§ **ACTIVITY**
Show each line from the records below in which the word "events" occurs.

Saved entries:
inductive Instr
  -- INT (R279)
  | add (x : IntArgs) | sub (x : IntArgs) | mul (x : IntArgs) | mulh (x : IntArgs) | mulhn (x : IntArgs)
  | div (x : IntArgs) | divn (x : IntArgs) | rem (x : IntArgs) | remn (x : IntArgs)
  | min (x : IntArgs) | max (x : IntArgs) | minn (x : IntArgs) | maxn (x : IntArgs)
  | and (x : RegArgs) | or (x : RegArgs) | xor (x : RegArgs) | andn (x : RegArgs)
  | shl (x : IntArgs) | shr (x : IntArgs) | sar (x : IntArgs) | rot (x : IntArgs)
  | clz (x : UnaryArgs) | ctz (x : UnaryArgs) | popc (x : UnaryArgs) | bswap (x : UnaryArgs)
  | sext (x : ExtArgs) | zext (x : ExtArgs) | sel (x : SelArgs)
  | cmp (x : CmpArgs)
  | pand (x : PredArgs) | por (x : PredArgs) | pxor (x : PredArgs) | pnot (x : PnotArgs)
  -- scalar floating point (R287 to R289)
  | fadd (x : FpArgs) | fsub (x : FpArgs) | fmul (x : FpArgs) | fma (x : FpArgs)
  | fmin (x : FpArgs) | fmax (x : FpArgs) | fcmp (x : FcmpArgs) | fcvt (x : FcvtArgs)
  -- control and system (R293, R294, R298, R341 to R346)
  | nop (g : Guard) | halt (g : Guard) | jmp (x : SrcArgs) | ret (g : Guard) | lbrk (x : LevelArgs)
  | yield (g : Guard) | tret (g : Guard) | trace (x : SrcArgs) | invt (x : Src2Args)
  -- immediates (R281 to R285), loops, traps, control registers, counters
  | addi (x : ImmArgs) | andi (x : ImmArgs) | ori (x : ImmArgs) | xori (x : ImmArgs)
  | shli (x : ShiArgs) | shri (x : ShiArgs) | sari (x : ShiArgs)
  | cmpi0 (x : CmpiArgs) | cmpi1 (x : CmpiArgs) | loop (x : LoopArgs)
  | limm (x : LongArgs) | lhi (x : LongArgs) | trap (x : CodeArgs) | bkpt (x : CodeArgs)
  | crd (x : CtlArgs) | cwr (x : CtlArgs) | time (x : TimeArgs) | timeSet (x : TimeArgs)
  | br (x : BranchArgs) | call (x : BranchArgs)
  -- memory (R303 to R312)
  | lds (x : SpadArgs) | sts (x : SpadArgs) | sig (x : SigArgs)
  | pref (x : MaintArgs) | cln (x : MaintArgs) | inv (x : MaintArgs)
  | str (x : StrArgs) | waita (x : WaitaArgs) | mwc (x : MwcArgs)
  | ldg8 (x : GlobArgs) | ldg16 (x : GlobArgs) | ldg32 (x : GlobArgs) | ldg64 (x : GlobArgs)
  | stg8 (x : GlobArgs) | stg16 (x : GlobArgs) | stg32 (x : GlobArgs) | stg64 (x : GlobArgs)
  | amoAdd (x : AmoArgs) | amoFadd (x : AmoArgs) | amoMin (x : AmoArgs) | amoMax (x : AmoArgs)
  | amoMinn (x : AmoArgs) | amoMaxn (x : AmoArgs) | amoAnd (x : AmoArgs) | amoOr (x : AmoArgs)
  | amoXor (x : AmoArgs) | amoSwap (x : AmoArgs) | cas (x : AmoArgs)
  | fenceAcq (x : FenceArgs) | fenceRel (x : FenceArgs) | fenceFull (x : FenceArgs)
  -- phasers (R314, R315)
  | phReg (x : PhModeArgs) | phDrop (x : PhModeArgs) | phArr (x : SrcArgs)
  | phWait (x : Src2Args) | phAw (x : DestSrcArgs) | phQry (x : DestSrcArgs)
  -- fabric control (R319)
  | cfg (x : CfgArgs) | launch (x : SlotSrcArgs) | launchPh (x : SlotSrc2Args) | lwait (x : SlotSrcArgs)
  | lstop (x : LevelArgs) | acset (x : AcsetArgs) | csetSeed (x : SeedArgs) | csetTen (x : SlotSrcArgs)
  | csetClr (x : LevelArgs) | vget (x : SlotSrc2Args) | vset (x : SlotSrc2Args)
  -- engines (R327 to R339)
  | cpIn (x : SrcArgs) | cpOut (x : SrcArgs) | cpXfr (x : SrcArgs) | cpFill (x : SrcArgs) | cpGath (x : SrcArgs)
  | cpQry (x : SrcArgs)
  | nbZero (x : SrcArgs) | nbCopy (x : SrcArgs) | nbRcopy (x : SrcArgs)
  | nbAxpy (x : NbArgs) | nbAdd (x : NbArgs) | nbMul (x : NbArgs) | nbScale (x : NbArgs)
  | nbSum (x : NbArgs) | nbDot (x : NbArgs) | nbFence (g : Guard)
  | qpush (x : Src2Args) | qpop (x : Reg3Args) | qroom (x : DestSrcArgs)
  | lkSend (x : SrcArgs) | lkRecv (x : SrcArgs) | lkAred (x : AredArgs) | lkWait (x : Reg3Args) | lkAbort (x : SrcArgs)
  -- fabric rows (R351 to R365)
  | rowAdd (r : Row) | rowSub (r : Row) | rowMul (r : Row) | rowMulh (r : Row) | rowAdds (r : Row) | rowSubs (r : Row)
  | rowAnd (r : Row) | rowOr (r : Row) | rowXor (r : Row) | rowAndn (r : Row)
  | rowShl (r : Row) | rowShr (r : Row) | rowSar (r : Row) | rowMin (r : Row) | rowMax (r : Row) | rowAbs (r : Row)
  | rowCmp (r : Row) | rowSel (r : Row) | rowMov (r : Row) | rowPerm (r : Row) | rowPack (r : Row) | rowUnpk (r : Row)
  | rowPopc (r : Row) | rowClz (r : Row) | rowPand (r : Row) | rowPor (r : Row) | rowPnot (r : Row)
  | rowFadd (r : Row) | rowFsub (r : Row) | rowFmul (r : Row) | rowFma (r : Row) | rowFms (r : Row)
  | rowFmin (r : Row) | rowFmax (r : Row) | rowFabs (r : Row) | rowFcmp (r : Row) | rowFcvt (r : Row)
  | rowFsum (r : Row) | rowFmaxh (r : Row) | rowFrcp (r : Row) | rowFrsq (r : Row) | rowFexp2 (r : Row) | rowFlog2 (r : Row)
  | rowLut (r : Row) | rowLuts (r : Row) | rowLutc (r : Row) | rowConst (r : Row) | rowShfl (r : Row) | rowIdx (r : Row)
  -- fabric rows (R368 to R386)
  | rowLd (r : Row) | rowSt (r : Row) | rowLdx (r : Row) | rowStx (r : Row) | rowLdb (r : Row)
  | rowWld (r : Row) | rowWsw (r : Row) | rowDot (r : Row) | rowDots (r : Row)
  | rowAcrd (r : Row) | rowAcz (r : Row) | rowAcadd (r : Row) | rowQnt (r : Row)
  -- events the module brings about by itself
  | regionCycle (c : Nat) | rowResultLanding (c : Nat) | regionCompletion (c : Nat) (k : Fin 4)
  | operandLogLanding (c : Nat) | sequencerBankGrant (c : Nat) | memoryResponse (c : Nat) | waitWake (c : Nat)
  | icacheFill (c : Nat) | secdedWriteback (c : Nat)
  | signalStoreArrival (src dst : Nat) | sigArrival (src dst : Nat) | copyChunk (c : Nat)
  | writeQueueAccept (id : Nat) | sliceAtomic (id : Nat) | sliceRead (id : Nat)
  | llsFill (line : Nat) | llsEviction (line : Nat)
  | hostRecallTimeout (line : Nat) | pageWalk (id : Nat) | shootdownComplete (n : Nat)
  | pullOnFirstTouch (id : Nat) | tqrespResume (vf : Fin 64) (seq : BitVec 32)
  | nbDispatch (id : Nat) | perBankCommand (stack chan bank : Nat) | nbCompletion (id : Nat) | lkTimeout (c : Nat)
  | lineMonitorParse (vf : Fin 64) (q : BitVec 8) | recordReady (vf : Fin 64) (q : BitVec 8)
  | recordCompletion (vf : Fin 64) (q : BitVec 8) (slot : Nat)
  | forcedPreemption (c : Nat) | frameCollection (c : Nat) | timerRelease (n : Nat)
  | queueTagDrain (vf : Fin 64) (q : Option (BitVec 8)) | tracePacketWrite (d : Fin 16)
  | powerOn (r : PowerOnResult)
  | hostCxlRead (line : Nat) (own : Bool) | hostCxlWrite (addr : Nat) (data : HostBytes)
  | hostRecallResponse (line : Nat) (data : Option HostGives)
  | dieFenced (d : Fin 16)
  | skinkScrub | anolePass | placement | journalServe
  -- starts of launch records
  | kernel (vf : Fin 64) (q : BitVec 8) | work (vf : Fin 64) (q : BitVec 8)
  | timerArm (vf : Fin 64) (q : BitVec 8) | timerCancel (vf : Fin 64) (q : BitVec 8)
  | phaserArrive (vf : Fin 64) (q : BitVec 8) | phaserDrop (vf : Fin 64) (q : BitVec 8)
  | wait (vf : Fin 64) (q : BitVec 8) | fence (vf : Fin 64) (q : BitVec 8) | pad (vf : Fin 64) (q : BitVec 8)
  -- events of the host, the links, firmware and the clocks
  | unassignedOpcode (w : BitVec 32)
  | shootdown (asid : BitVec 16) (range : Option (Nat × Nat))
  | linkMessageArrival (port : FlitPlace) (m : LinkMsg) | linkRetry (port : Fin 32) (lastGood : BitVec 16)
  | abortFlitArrival (port : FlitPlace) (group : BitVec 16) (round : BitVec 32)
  | portTrainingAttempt (port : Fin 32) (r : TrainResult) | cxlPortTraining (k : Fin 2) (r : CxlResult)
  | create (vf : Fin 64) | destroy (vf : Fin 64) | reset (vf : Fin 64) | flr (vf : Fin 64) | cxlIoFlr (vf : Fin 64)
  | mbstatWrite (vf : Fin 64)
  | tqheadWrite (vf : Fin 64) (v : BitVec 32) | backgroundFill (n : Fin 1024)
  | tqrespFail (vf : Fin 64) (seq : BitVec 32) | functionDisable (vf : Fin 64)
  | dieFence (d : Fin 16) | dieReset (d : Fin 16) (usable : BitVec 1600)
  | attgoWrite | govstatRead | clockChange (mhz : Nat)
  | registerWrite (t : RegTarget) (v : Word)
  | badFlit (port : FlitBytes) | failedReplay (port : Fin 32)
  | creditAndAcknowledgement (port : Fin 32) (ackseq : BitVec 16) (credits : BitVec 16)
  | unknownCodeRequest (vf : Fin 64) | firmwareRestart
deriving DecidableEq, Repr

end Sys2Proof
end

§ **TASK SOLUTION**
  -- events the module brings about by itself
  -- events of the host, the links, firmware and the clocks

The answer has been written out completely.